Do you remember sitting in the drug store and reading comic books when you were a kid? Do you remember becoming totally absorbed as you read an adventure that found Uncle Scrooge fighting off his arch-enemies the Beagle Boys in some remote jungle of South America?
Or did you prefer reading Superman or Batman? Maybe your favorite stories were about the caped crusader rushing out of the bat cave (accompanied by Robin, Boy Wonder) to save Gotham City from some wicked and nefarious plan conjured up by the Joker or the Penguin?
Man I loved reading comic books.
Not only did the comic book publishers back then try to entertain us, many of them also tried to sell us things. Most of the comic books in the ’50s and early ’60s were filled with advertisements — ads aimed at kids.
I remember one particular ad for a product called White Cloverine Salve. Rather than trying to sell skin ointment to a bunch of 10 year olds kids, however, the ad was designed to solicit kids to sell the salve from door-to-door. And instead of paying kids money to do this, they rewarded kids with points that were redeemable for prizes.
Oh, how they made those prizes appealing! The ads displayed eye-catching photos of baseballs, bats and gloves, yo-yos, games, dolls and a wide assortment of toys.

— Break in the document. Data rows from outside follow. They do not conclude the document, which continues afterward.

theorem witness_ReservedPayloadBitsHaveNoEffect :
    let p := payA
    let q := [0xFF#8, 0xFF#8, 0xFD#8, 0xFF#8, 0x81#8] ++ payA.drop 5 ++ [0x01#8]
    byteAt p 0 &&& 0x70#8 = byteAt q 0 &&& 0x70#8 ∧ byteAt p 1 &&& 0xF9#8 = byteAt q 1 &&& 0xF9#8 ∧
    byteAt p 2 &&& 0x1F#8 = byteAt q 2 &&& 0x1F#8 ∧ byteAt p 4 &&& 0x7E#8 = byteAt q 4 &&& 0x7E#8 ∧
    (∀ k, k < 17 → 5 ≤ k → byteAt p k = byteAt q k) ∧ p ≠ q := by decide

theorem witness_BuildWritesTheFrame :
    13 + (1387#32).toNat ≤ 1400 ∧ 13 + (1387#32).toNat ≤ (1400#32).toNat ∧
    (0x100#64).toNat + (1387#32).toNat ≤ (0x66B#64).toNat ∧ (0x66B#64).toNat + (1400#32).toNat ≤ (0xBE3#64).toNat ∧
    13 + (0#32).toNat ≤ (13#32).toNat ∧ (0#32).toNat = 0 := by decide

theorem witness_BuildStoresOnlyTheFrame :
    Memory.wf (stMem payC).mem = true ∧ overlaps (some 0x200#64) 30#32 (some 0x100#64) 17#32 = false ∧
    buildInvalid (some 0x200#64) 30#32 (some 0x100#64) 17#32 = false ∧
    (∃ t, exec (.build (some 0x200#64) 30#32 fields4.st fields4.si fields4.rt fields4.ri fields4.seq fields4.pt fields4.ack
      fields4.enc fields4.cls fields4.mid (some 0x100#64) 17#32) (stMem payC) = .next t) := by
  refine ⟨by decide, by decide, by decide, _, rfl⟩

theorem witness_BuildRejectsExactlyInvalidArguments :
    overlaps none 0#32 none 3#32 = false ∧ overlaps (some 0x200#64) 29#32 (some 0x100#64) 17#32 = false := by decide

theorem witness_FailedBuildTouchesOnlyItsOutput :
    overlaps (some 0x200#64) 29#32 (some 0x100#64) 17#32 = false ∧
    buildInvalid (some 0x200#64) 29#32 (some 0x100#64) 17#32 = true ∧
    overlaps none 64#32 (some 0x100#64) 17#32 = false ∧ buildInvalid none 64#32 (some 0x100#64) 17#32 = true := by decide

theorem witness_OverlappingBuildRecordsFault :
    stA.faults = [] ∧ 0 < (30#32).toNat ∧ 0 < (17#32).toNat ∧ (0x110#64).toNat < (0x100#64).toNat + (17#32).toNat ∧
    (0x100#64).toNat < (0x110#64).toNat + (30#32).toNat := by decide

theorem witness_LongFramesCarryATruncatedLength :
    let pay := List.replicate 1011 0x00#8
    let p := slotWith [0x55#8, 0x00#8, 0x04#8, 0xBA#8]
    1024 ≤ 13 + pay.length ∧ 13 + pay.length ≤ 1036 ∧ p.scan = .seekingStart ∧ 4 ≤ p.count.toNat ∧
    p.header = (buildFrame romDefault fields4 pay).take 4 := by decide +kernel

theorem witness_LongFramesCarryATruncatedLength_top : 13 + (List.replicate 1387 0x00#8).length ≤ 1400 := by decide +kernel

theorem witness_BuiltFrameRoundTrips :
    Memory.wf (stMem payC).mem = true ∧ overlaps (some 0x200#64) 30#32 (some 0x100#64) 17#32 = false ∧
    buildInvalid (some 0x200#64) 30#32 (some 0x100#64) 17#32 = false ∧ 13 + (17#32).toNat ≤ 1023 ∧
    (stMem payC).slot? 1 = some slotA ∧ slotA.live = true ∧ slotA.scan = .seekingStart ∧ slotA.count = 0#13 ∧
    Memory.wf slotA.ring = true := by decide

theorem witness_CreateSetsUpAFreeSlot : ∃ p ∈ stA.slots, p.live = false := ⟨Slot.free, by decide, rfl⟩

theorem witness_CreateFailures : ∀ p ∈ ({ stA with slots := [slotA] } : State).slots, p.live = true := by decide

theorem witness_NullFeedReturnsZero : (0 = 0 ∨ (some 0#64 : Ref) = none) ∧ (1 = 0 ∨ (none : Ref) = none) := by decide

theorem witness_DanglingHandleRecordsFault :
    stA.faults = [] ∧ (3 : Nat) ≠ 0 ∧ stA.slots.length < 3 ∧ stA.slot? 2 = some Slot.free ∧ Slot.free.live = false := by decide

theorem witness_FeedPushesAndScans :
    stA.slot? 1 = some slotA ∧ slotA.live = true ∧ stA.feedMode = .bulk ∧
    ({ stA with feedMode := .perByte } : State).feedMode = .perByte := by decide

theorem witness_DeliveredCountsTheEvents :
    stA.slot? 1 = some slotA ∧ slotA.live = true ∧ stA.feedMode = .bulk ∧ slotA.count.toNat ≤ 4096 ∧
    ({ stA with feedMode := .perByte } : State).feedMode = .perByte ∧ slotA.BoundsOk ∧ slotA.Quiescent := by decide

theorem witness_ResetReturnsToSeeking : stA.slot? 1 = some slotA ∧ slotA.live = true := by decide

theorem witness_DestroyFreesTheSlot :
    stA.slot? 1 = some slotA ∧ slotA.live = true ∧ stA.slot? 2 = some Slot.free ∧ Slot.free.live = false ∧
    stA.faults = [] ∧ stA.slots.length < 3 := by decide

theorem witness_RingPushAppendsOrOverwrites :
    Memory.wf slotFull.ring = true ∧ slotFull.count.toNat ≤ 4096 ∧ ¬ slotFull.count.toNat < 4096 ∧
    Memory.wf slotA.ring = true ∧ slotA.count.toNat < 4096 := by decide

theorem witness_RingDiscardAndCopy : 6 ≤ (slotWith (frame4.take 6)).count.toNat := by decide

theorem witness_BulkPushKeepsTheLastBytes : Memory.wf slotFull.ring = true ∧ slotFull.count.toNat ≤ 4096 := by decide

/-- One slot for each row of the selection table but A_TAKE. -/
theorem witness_StepSelectionTable :
    (slotA.scan = .seekingStart ∧ slotA.count.toNat = 0) ∧
    (let p := slotWith [0xAA#8]; p.scan = .seekingStart ∧ 1 ≤ p.count.toNat ∧ p.ringAt 0 ≠ 0x55#8) ∧
    (let p := slotWith [0x55#8, 0x0D#8, 0x04#8]; 1 ≤ p.count.toNat ∧ p.count.toNat ≤ 3 ∧ p.ringAt 0 = 0x55#8) ∧
    (let p := slotWith [0x55#8, 0x0D#8, 0x04#8, 0x00#8]
     4 ≤ p.count.toNat ∧ p.ringAt 0 = 0x55#8 ∧ ¬ ck8 romDefault [p.ringAt 0, p.ringAt 1, p.ringAt 2] = p.ringAt 3) := by
  decide +kernel

theorem witness_StepSelectionTable_lengths :
    (let p := slotWith [0x55#8, 0x0C#8, 0x04#8, 0xF7#8]
     4 ≤ p.count.toNat ∧ p.ringAt 0 = 0x55#8 ∧ ck8 romDefault [p.ringAt 0, p.ringAt 1, p.ringAt 2] = p.ringAt 3 ∧
     ((p.ringAt 1).toNat + 256 * (p.ringAt 2).toNat) % 1024 = 12) ∧
    (let p := slotWith [0x55#8, 0x0D#8, 0x04#8, 0x33#8]
     4 ≤ p.count.toNat ∧ p.ringAt 0 = 0x55#8 ∧ ck8 romDefault [p.ringAt 0, p.ringAt 1, p.ringAt 2] = p.ringAt 3 ∧
     ((p.ringAt 1).toNat + 256 * (p.ringAt 2).toNat) % 1024 = 13) ∧
    (let p := slotAcc 30#11 (frame4.take 29)
     p.scan = .accumulatingFrame ∧ p.count.toNat < p.expLen.toNat) := by
  decide +kernel

theorem witness_TakeConsumesTheCandidate :
    (slotAcc 30#11 frame4).scan = .accumulatingFrame ∧
    (slotAcc 30#11 frame4).expLen.toNat ≤ (slotAcc 30#11 frame4).count.toNat := by decide +kernel

/-- A frame for each clause: a bad trailer, another class, a short push, a push of exactly 30 bytes. -/
theorem witness_ClassificationOfCandidates :
    (13 ≤ frameRequest.length ∧ frameOk romDefault (frameRequest.set 12 0x00#8) = false) ∧
    (frameOk romDefault frameRequest = true ∧ byteAt frameRequest 10 ≠ 0x05#8) ∧
    (frameOk romDefault frame6 = true ∧ byteAt frame6 9 = 0x06#8 ∧ byteAt frame6 10 = 0x05#8 ∧ frame6.length < 30) ∧
    (frameOk romDefault frame4 = true ∧ byteAt frame4 9 = 0x06#8 ∧ byteAt frame4 10 = 0x05#8 ∧ frame4.length = 30) := by
  decide +kernel

theorem witness_UnreadFrameFieldsHaveNoEffect :
    let g := buildFrame romDefault { fields4 with seq := 0x0002#16, enc := 7#8 } payC
    frame4.length = g.length ∧ 13 ≤ frame4.length ∧ frameOk romDefault frame4 = true ∧ frameOk romDefault g = true ∧
    (∀ k, k < 28 → 9 ≤ k → byteAt frame4 k = byteAt g k) ∧ frame4 ≠ g := by decide +kernel

theorem witness_ScanEndsQuiescent : (slotAcc 30#11 frame4).BoundsOk ∧ slotFull.BoundsOk := by decide +kernel

theorem witness_ScanTerminates : (slotAcc 13#11 frame4).BoundsOk ∧ (slotAcc 1023#11 frame4).BoundsOk := by decide +kernel

theorem witness_BulkAndPerByteAgree :
    (slotAcc 30#11 (frame4.take 6)).BoundsOk ∧ (slotAcc 30#11 (frame4.take 6)).Quiescent ∧
    (slotAcc 30#11 (frame4.take 6)).count.toNat + (frame4.drop 6).length ≤ 4096 := by decide

theorem witness_ChunkingInvariance :
    slotA.BoundsOk ∧ slotA.Quiescent ∧ slotA.NoOverwrite .bulk (frame4.length + frame4.length) ∧
    slotA.NoOverwrite .perByte 5000 := by
  refine ⟨by decide, by decide, by decide, .inl rfl⟩

theorem witness_LeadingGarbageIsInvisible :
    Memory.wf slotA.ring = true ∧ slotA.scan = .seekingStart ∧ slotA.count = 0#13 ∧
    (∀ b ∈ [0x01#8, 0xAA#8], b ≠ 0x55#8) ∧ slotA.NoOverwrite .bulk (2 + frame4.length) := by decide

theorem witness_OverflowRecovery :
    slotA.RingOk ∧ slotA.RegistersOk ∧ 1022 ≤ (List.replicate 1022 0xAA#8).length ∧
    ∀ b ∈ List.replicate 1022 0xAA#8, b ≠ 0x55#8 := by
  refine ⟨⟨rfl, fun c hc => absurd hc (List.not_mem_nil)⟩, by decide, by rw [List.length_replicate], ?_⟩
  intro b hb
  rw [List.eq_of_mem_replicate hb]
  decide

theorem witness_ResetSlotBehavesAsFresh : Memory.wf (slotWith (frame4.take 6)).ring = true := by decide

theorem witness_LatchedHeaderStaysInPlace :
    let p := slotAcc 30#11 (frame4.take 6)
    p.BoundsOk ∧ p.Quiescent ∧ p.NoOverwrite .bulk 24 ∧
    (p.ringAt 0 = sof ∧ headerOk romDefault p = true ∧ lenOf p.header = p.expLen.toNat ∧ 4 ≤ p.count.toNat) := by
  decide +kernel

theorem witness_RcPushEmitsOrDrops :
    stA.slot? 1 = some slotA ∧ slotA.live = true ∧ 30 ≤ frame4.length ∧ (frame4.take 29).length < 30 := by decide

theorem witness_OtherRowsDropTheFrame : stA.slot? 1 = some slotA ∧ slotA.live = true := by decide

theorem witness_CandidateRunsItsTableRow :
    decode (.frame 1) frame4 = .ok (.rcPush 1 frame4) ∧ stA.slot? 1 = some slotA ∧ slotA.live = true ∧
    frameOk stA.rom frame4 = true ∧ stA.faults = [] ∧ stA.liveSlot? 2 = none ∧
    decode (.frame 2) frame4 = .ok (.rcPush 2 frame4) := by decide +kernel

theorem witness_StepKeepsTheConfiguration : ∃ t, step (stCmd .serial (encode (.reset 1))) = .next t := ⟨_, rfl⟩

theorem witness_HistoriesOnlyGrow : ∃ t, step (stCmd .nested (encode (.reset 1))) = .next t := ⟨_, rfl⟩

theorem witness_FaultingCommandChangesNothingElse :
    ∃ t, exec (.reset 2) stA = .next t ∧ t.faults ≠ stA.faults := ⟨_, rfl, by decide⟩

theorem witness_BindingsAreWrittenByCreateAlone :
    (∃ t, exec (.destroy 1) stA = .next t) ∧ stA.slot? 1 = some slotA ∧
    (∀ cb ctx, Instr.destroy 1 ≠ .create cb ctx) ∧ (∀ h', Instr.reset 1 ≠ .destroy h') := by
  refine ⟨⟨_, rfl⟩, by decide, ?_, ?_⟩
  · intro cb ctx h; cases h
  · intro h' h; cases h

theorem witness_InstancesAreIndependent :
    (∃ t, exec (.reset 1) stA = .next t) ∧ targetOf (.reset 1) ≠ some 2 ∧ (∀ cb ctx, Instr.reset 1 ≠ .create cb ctx) := by
  refine ⟨⟨_, rfl⟩, by decide, ?_⟩
  intro cb ctx h; cases h

theorem witness_DropLabelsAreUnobservable : ∃ t, step (stCmd .serial (encode (.destroy 1))) = .next t := ⟨_, rfl⟩

theorem witness_StepKeepsTheInvariant :
    (stCmd .serial (encode (.destroy 1))).Ok ∧ ∃ t, step (stCmd .serial (encode (.destroy 1))) = .next t := by
  refine ⟨by decide, _, rfl⟩

theorem witness_DecodeOfEncode : WellFormed (.feed (2 ^ 32 - 1) (some (BitVec.allOnes 64)) (BitVec.allOnes 32)) = true := by decide

theorem witness_EncodeOfDecode : decode .command [0x32#8, 1#8, 0#8, 0#8, 0#8] = .ok (.reset 1) := by decide

end Sys2Proof.Tests
end

section
/-! The command port's step: what `step` and `runCommand` answer, one equation per branch used. -/

namespace Sys2Proof.Machine

/-- 20_memory R63, 60_exceptions R281: a command is taken, oldest first, only with FAULTS empty. -/
theorem step_of_queue_cons {s : State} {c : HostCommand} {rest : List HostCommand} (hfaults : s.faults = [])
    (hqueue : s.queue = c :: rest) : step s = State.runCommand { s with queue := rest } c := by
  simp only [step, hfaults, hqueue, if_true]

Naturally, the more you sold the greater the rewards. For those who did as well as Tommy B in Buffalo, Cindy R in Phoenix, or Billy S in Peoria, the sky was the limit! The testimonials from kids around the country proclaimed that hundreds of kids had won the really big prizes like Daisy air rifles, Radio Flyer wagons and every kid’s ultimate prize — new Schwinn bicycles!
Boy those prizes used to dance in my head! Kids in school would talk incessantly about all of the cool prizes! The fact is, though, that I knew a number of kids who signed up to try their hand at hawking salve — but I never saw one of them riding a new Schwinn.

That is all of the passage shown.